A wise seminary professor once warned those of us anxious to boil the New Testament down to Luther’s reading of Romans and Galatians to be careful, lest we turn faith itself into yet another good work.
In our efforts to correct what we perceive as inadequate patterns of meaning-making, we often fall right into those same patterns.

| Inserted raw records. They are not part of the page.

/-- The bursts of the core with new ones among them, from an array cycle on (R101): those that the schedule fixed stand, and the
rows of the others still to be made are given their cycles in the order of R101. An access displaced in this way waits, and no row
is lost. -/
def State.replan (s : State) (c : Fin 8) (t : Nat) (new : List ScrAcc) : List ScrAcc :=
  let l := s.bursts c
  let fixed := l.filter fun a => a.sched
  let free := l.filter fun a => !a.sched
  let made := (free.map fun a => a.made t).filter fun a => a.n ≠ 0
  let due := ((free.map fun a => a.rest t).filter fun a => a.n ≠ 0) ++ new
  let held := if new.any fun a => a.port = 14 then [] else s.heldRows c
  fixed ++ made ++ ScrAcc.placeAll (held ++ fixed.map (s.inCycles c)) (due.foldl (fun q x => x.rankIn q) [])

/-- The bursts that the schedule does not fix make way for those it does once a stall has begun or ended (R101, R112). -/
def State.replanAll (s : State) (c : Fin 8) : State :=
  if ((s.core c).scr.accs.any fun a => a.sched) && ((s.core c).scr.accs.any fun a => !a.sched) then
    s.modScr c fun k => { k with accs := s.replan c (s.cycle c) [] }
  else s

/-- A burst that the schedule does not fix takes its banks, from the first cycle it can (R100, R101); `lag` cycles ago it came
due. -/
def State.giveRows (s : State) (c : Fin 8) (row n port task : Nat) (lag : Nat := 0) : State :=
  if n = 0 then s
  else
    let t := s.cycle c - lag
    s.modScr c fun k => { k with accs := s.replan c t [{ start := t, row := row, n := n, port := port, task := task }] }

/-- A bank is given to a user in the present array cycle (R101). -/
def State.useBank (s : State) (c : Fin 8) (row port : Nat) : State :=
  s.modScr c fun k => { k with accs := s.replan c (s.cycle c) [{ start := s.cycle c, row := row, port := port }] }

/-- The rows of a decoupled feeder or converter can be taken from a cycle on (R100, R101, R106). -/
def State.rowsFree (s : State) (c : Fin 8) (row n port : Nat) (lag : Nat := 0) : Bool :=
  let x : ScrAcc := { start := s.cycle c - lag, row := row, n := n, port := port }
  !((s.before c x).any fun a => a.blocks x)

/-- Bank and port of each access of the present array cycle that goes before a rank (R101). -/
def State.usedBy (s : State) (c : Fin 8) (rank : Nat) : List (Nat × Nat) :=
  ((s.bursts c).filter fun a => decide (a.rank < rank)).filterMap fun a =>
    ((s.inCycles c a).bankAt (s.cycle c)).map fun b => (b, a.port)

/-- The banks and ports taken in the present array cycle. -/
def State.usedNow (s : State) (c : Fin 8) : List (Nat × Nat) := s.usedBy c 112

/-- No access that goes before the scrubber takes the bank of a row in the present array cycle (R101, R109). -/
def State.bankIdle (s : State) (c : Fin 8) (row : Nat) : Bool := (s.usedNow c).all fun u => u.1 ≠ scrBank row

/-- No access that goes before a fix-up retirement, nor another retirement, takes the bank of a row (R101, R105). -/
def State.bankFree (s : State) (c : Fin 8) (row : Nat) : Bool := (s.usedBy c 64).all fun u => u.1 ≠ scrBank row

/-- An access to the bank of a row began in the present array cycle: a held entry takes the bank's next cycle (R106). -/
def State.bankBegun (s : State) (c : Fin 8) (row : Nat) : Bool :=
  (s.bursts c).any fun a => !a.sched && a.start = s.cycle c && scrBank a.row = scrBank row

/-- Oztas reads a row through its debug window, corrected as any read is (R130, R449); none while the window is locked or the
row cannot be corrected. The command table has no row for this access or the next (log entry 56). -/
def State.debugRead (s : State) (c : Fin 8) (row : Nat) : Option (List (BitVec 8)) × State :=
  if !s.oz.debugOpen || decide (scrRows ≤ row) then (none, s)
  else
    match s.scrReadRow c row with
    | (true, s1) => (some (s1.scrBytes c (row * 512) 512), s1)
    | (false, s1) => (none, s1)

/-- Oztas writes a row through its debug window (R130, R449). -/
def State.debugWrite (s : State) (c : Fin 8) (row : Nat) (bs : List (BitVec 8)) : State :=
  if !s.oz.debugOpen || decide (scrRows ≤ row) || decide (bs.length ≠ 512) then s else s.scrWrite c (row * 512) bs

/-- Upsets strike the stored words of a row. -/
def State.scrUpset (s : State) (c : Fin 8) (row : Nat) (flips : List (Nat × BitVec 39)) : State :=
  s.modScr c fun x =>
    let upset := flips.foldl (fun t f => tabMod 0 t (row * 128 + f.1 % 128) fun y => y ^^^ f.2) x.flips
    { x with flips := upset }

/-! ### Meanings of the scratchpad's events -/

/-- An entry may retire in the present array cycle (R105): fewer than four have, its bank is idle, and no older entry's is. -/
def State.mayRetire (s : State) (c : Fin 8) (row : Nat) : Bool :=
  let x := (s.core c).scr
  x.fixups.any (fun e => e.row = row) && decide (((s.usedNow c).filter fun u => u.2 = 12).length < 4) && s.bankFree c row
    && !((x.fixups.takeWhile fun e => e.row ≠ row).any fun e => s.bankFree c e.row)

/-- FIXUP_RETIRE: an entry writes its row back with fresh check bits in an idle cycle of its bank, the oldest first, at most
one a bank and four in all in one array cycle (R105); in decoupled mode a held entry does so ahead of every user, and the user it
displaces waits (R106). DESIGN CHOICE (log entry 80, unsafe): the write-back is the queue's own correction and not the row's next
write that an armed injection waits for (R130). -/
def execFixupRetire (c : Fin 8) (row : Nat) (s : State) : Host.Outcome State Fault Refusal :=
  let x := (s.core c).scr
  if !s.coreRuns c then .next s
  else if s.mayRetire c row then
    .next ((s.modScr c fun x => { x.cleanRow row with fixups := removeFirst (fun e => e.row = row) x.fixups }).useBank
      c row 12)
  else if (s.core c).mov.mode && (x.held.any fun e => e.row = row) && !s.bankBegun c row then
    .next ((s.modScr c fun x => { x.cleanRow row with held := removeFirst (fun e => e.row = row) x.held }).useBank c row 14)
  else .next s

/-- FIXUP_HELD_ENTER: the oldest held entry enters the queue when it has room (R106). -/
def execFixupHeldEnter (c : Fin 8) (s : State) : Host.Outcome State Fault Refusal :=
  let x := (s.core c).scr
  match x.held with
  | [] => .next s
  | e :: rest =>
    if s.coreRuns c && decide (x.fixups.length < 16) then
      .next (s.modScr c fun x => { x with
        held := rest, fixups := x.fixups ++ [e], fixHigh := max x.fixHigh (x.fixups.length + 1) })
    else .next s

/-- The scrubber's walk moves on; a finished sweep is counted and the next interval begins (R109, R110). DESIGN CHOICE (log
entry 56, safe): the spec says when the next interval begins after a late sweep; after one that finishes in time it begins at
once too. -/
def Scr.scrubAdvance (x : Scr) : Scr :=
  if x.scrubRow + 1 < scrRows then { x with scrubRow := x.scrubRow + 1 }
  else { x with
    scrubRow := 0, scrubSweeps := satAdd 32 x.scrubSweeps 1, scrubLate := false
    scrubNs := 0, scrubMs := x.scrubInterval.toNat }

/-- SCRUB_READ: the scrubber visits its next row in a cycle that leaves its bank idle (R101, R109): a row with a fix-up entry is
not read; a correctable one joins the queue while it has four free entries; an uncorrectable one is poisoned and ends no task.
DESIGN CHOICE (log entry 56, unsafe): an entry still in the holding register counts as one in the queue; a row already poisoned
is passed over without a report; and the words of a row that could not be enqueued do not count in SCR_CE_COUNT. -/
def execScrubRead (c : Fin 8) (flips : List (Nat × BitVec 39)) (s : State) : Host.Outcome State Fault Refusal :=
  if !s.coreRuns c || !s.bankIdle c (s.core c).scr.scrubRow then .next s
  else
    let row := (s.core c).scr.scrubRow
    let s1 := (s.scrUpset c row flips).useBank c row 13
    let x := (s1.core c).scr
    let has := x.fixups.any (fun e => e.row = row) || x.held.any fun e => e.row = row
    let e := x.rowErrors row
    let s2 :=
      if has || tabGet false x.poison row then s1
      else if e.2 ≠ [] then (s1.scrFound c row).raise 0x0201 (unit := c.val) (detail := BitVec.ofNat 32 row)
      else if e.1 = [] || decide (12 < x.fixups.length) then s1
      else s1.modScr c fun x => { x.addFixup row (s1.scrBytes c (row * 512) 512) with
        ceCount := satAdd 64 x.ceCount e.1.length }
    .next (s2.modScr c fun x => x.scrubAdvance)

/-- SCRUB_INTERVAL_END: the interval ends before the sweep has finished (R110): a report only. -/
def execScrubIntervalEnd (c : Fin 8) (s : State) : Host.Outcome State Fault Refusal :=
  let x := (s.core c).scr
  if s.coreRuns c && !x.scrubLate && decide (x.scrubMs * 1000000 ≤ x.scrubNs) then
    .next ((s.modScr c fun x => { x with scrubLate := true }).raise 0x0205 (unit := c.val)
      (detail := BitVec.ofNat 32 x.scrubRow))
  else .next s

/-! ### Slot requests and tokens (R118 to R124) -/

/-- Where a token or claim addressed to a core's slot goes: after a core fence, to the core that holds the slot in the
active image (R414). -/
def State.slotOwner (s : State) (c : Fin 8) (slot : Nat) : Fin 8 × Nat :=
  if s.coreFenced c then
    match s.img.redirects.find? fun r => r.1 = c.val && r.2.1 = slot with
    | some r => (fin8 r.2.2.1, r.2.2.2)
    | none => (c, slot)
  else (c, slot)

/-- A buffer that a stopped descriptor had been granted stays in its task's record, wherever that record stands (R187). -/
def State.keepHold (s : State) (c : Fin 8) (key : Nat) (h : MoveHold) : State :=
  let f (t : Task) : Task := if t.key = key then { t with moveHolds := t.moveHolds ++ [h] } else t
  s.modSeq c fun q => { q with
    tasks := q.tasks.map f, retryQ := q.retryQ.map f, halted := q.halted.map f, inherit := q.inherit.map f }

/-- A kept buffer is taken by the first descriptor of the retry that asks for its slot (R188). -/
def State.takeHold (s : State) (c : Fin 8) (key : Nat) (p : MoveHold → Bool) : Option MoveHold × State :=
  match s.findTask c key with
  | none => (none, s)
  | some t =>
    match t.moveHolds.find? p with
    | none => (none, s)
    | some h => (some h, s.modTask c key fun t => { t with moveHolds := removeFirst p t.moveHolds })

def State.modPlace (s : State) (c : Fin 8) (p : Nat) (f : Flying → Flying) : State :=
  s.modMov c fun m => { m with flying := tabMod none m.flying p fun x => x.map f }
def State.place (s : State) (c : Fin 8) (p : Nat) : Option Flying := tabGet none (s.core c).mov.flying p

/-- The destination claim a stopped or unfilled descriptor leaves in its task's record. -/
def State.keepClaim (s : State) (c : Fin 8) (f : Flying) : State :=
  match f.dstBuf with
  | none => s
  | some b => s.keepHold c f.task {
      acq := false, core := dDstCore f.desc, slot := dDstSlot f.desc, buf := b, base := f.dstBufBase
      module := if s.descRemote f.desc then some (dModule f.desc) else none }
def State.keepAcquisition (s : State) (c : Fin 8) (f : Flying) : State :=
  match f.srcBuf with
  | none => s
  | some b => s.keepHold c f.task { acq := true, core := dSrcCore f.desc, slot := dSrcSlot f.desc, buf := b }

/-- A descriptor ends without completing (R150, R151): it leaves its place and its waits, its group posts no fill token,
its buffers stay in the task's record, and its task ends with the code. Its place stays taken while acknowledgements of what
it sent are still to come. `own` marks a code its own engine raises. -/
def State.endDesc (s : State) (c : Fin 8) (p : Nat) (code : BitVec 16) (own : Bool) : State :=
  match s.place c p with
  | none => s
  | some f =>
    let s1 := s.modMov c fun m => { m with
      flying := tabSet none m.flying p none
      groupDone := m.groupDone ++ [{
        fl := { f with srcBuf := none, dstBuf := none }, padded := true, stopped := true
        place := if f.acksDue = 0 then none else some p }]
      lastTag := BitVec.ofNat 16 (dTag f.desc), lastCode := code }
    let mine (w : SlotWait) : Bool := w.rq = .place c.val p false || w.rq = .place c.val p true
    let s2 := forAllOf allCores (fun k s => s.modScr k fun x => { x with waits := x.waits.filter fun w => !mine w }) s1
    let s3 := (s2.keepAcquisition c f).keepClaim c f
    if own then s3.softFault c f.task code (BitVec.ofNat 32 (dTag f.desc)) else s3.refuseTask c f.task code

def State.setDst (s : State) (c : Fin 8) (p buf base : Nat) : State :=
  s.modPlace c p fun f => { f with dstBuf := some buf, dstBufBase := base, dstBase := f.dstBase + base }

/-- A descriptor claims its destination slot (R149): of another module by a CLAIM message, of this module at its owner. -/
def State.claimDest (s : State) (c : Fin 8) (p : Nat) : State :=
  match s.place c p with
  | none => s
  | some f =>
    let d := f.desc
    if !dDstSlotEn d then s
    else
      let module := if s.descRemote d then some (dModule d) else none
      let want (h : MoveHold) : Bool :=
        !h.acq && h.core = dDstCore d && h.slot = dDstSlot d && h.module = module
      match s.takeHold c f.task want with
      | (some h, s1) =>
        s1.setDst c p h.buf (if module.isSome then h.base else s1.bufBase (fin8 h.core) h.slot h.buf)
      | (none, s1) =>
        match module with
        | some n =>
          let top := match dSide d true f.dstBase with
            | some x => x.top (dstShape d) + 1
            | none => 0
          s1.sendMsg n 0x04 vcCtrl (slotArgs (dDstSlot d) (dDstCore d) f.epoch.toNat p c.val 0 0 0
            + BitVec.ofNat 144 (top % 2 ^ 34 * 2 ^ 41)) [] (from_ := some (coreHalf c))
        | none =>
          let o := s1.slotOwner (fin8 (dDstCore d)) (dDstSlot d)
          if !s1.coreLive o.1 then s1.endDesc c p 0x0312 true
          else
            let w : SlotWait := { acq := false, slot := o.2, rq := .place c.val p true, epoch := f.epoch, task := f.task }
            match s1.ask o.1 w with
            | (.granted b, s2) => s2.setDst c p b (s2.bufBase o.1 o.2 b)
            | (.waits, s2) => s2.addWait o.1 w
            | (.refused e, s2) => s2.endDesc c p e true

So perhaps the strongest moment in Debbie Blue’s provocative new book comes toward the end, when her critique of the tendency to “mistake the summons of the living God for a rock”—to turn the Bible into an idol—turns in on itself.
“The idols I crank out tend to have some sort of feminine colors and maybe a stripe of some weird antirational thing going on,” Blue observes, “mixed in an unlikely manner with shades of Barth and lefty polka dots.” It’s a good description of the pages of freewheeling biblical interpretation that precede it. And by implicating herself as among the idolaters, Blue avoids setting up her own ideas as the solution. Instead, she recognizes that idols are inevitable—but they’re also hollow, and it’s in recognizing this hollowness that “we glimpse that what holds us is the grace of God.”
From Stone to Living Word is the second book from Blue, a founding pastor of House of Mercy in St. Paul, Minnesota. Sensual Orthodoxy (Cathedral Hill Press, 2003) offers a collection of sermons around a single thesis: that the gospels’ witness is not austere or tidy but rather physical and messy, alive. Here, Blue develops this idea further, applies it to the larger canon, and expands her project to questions about why good biblical reading matters to our faith and our lives.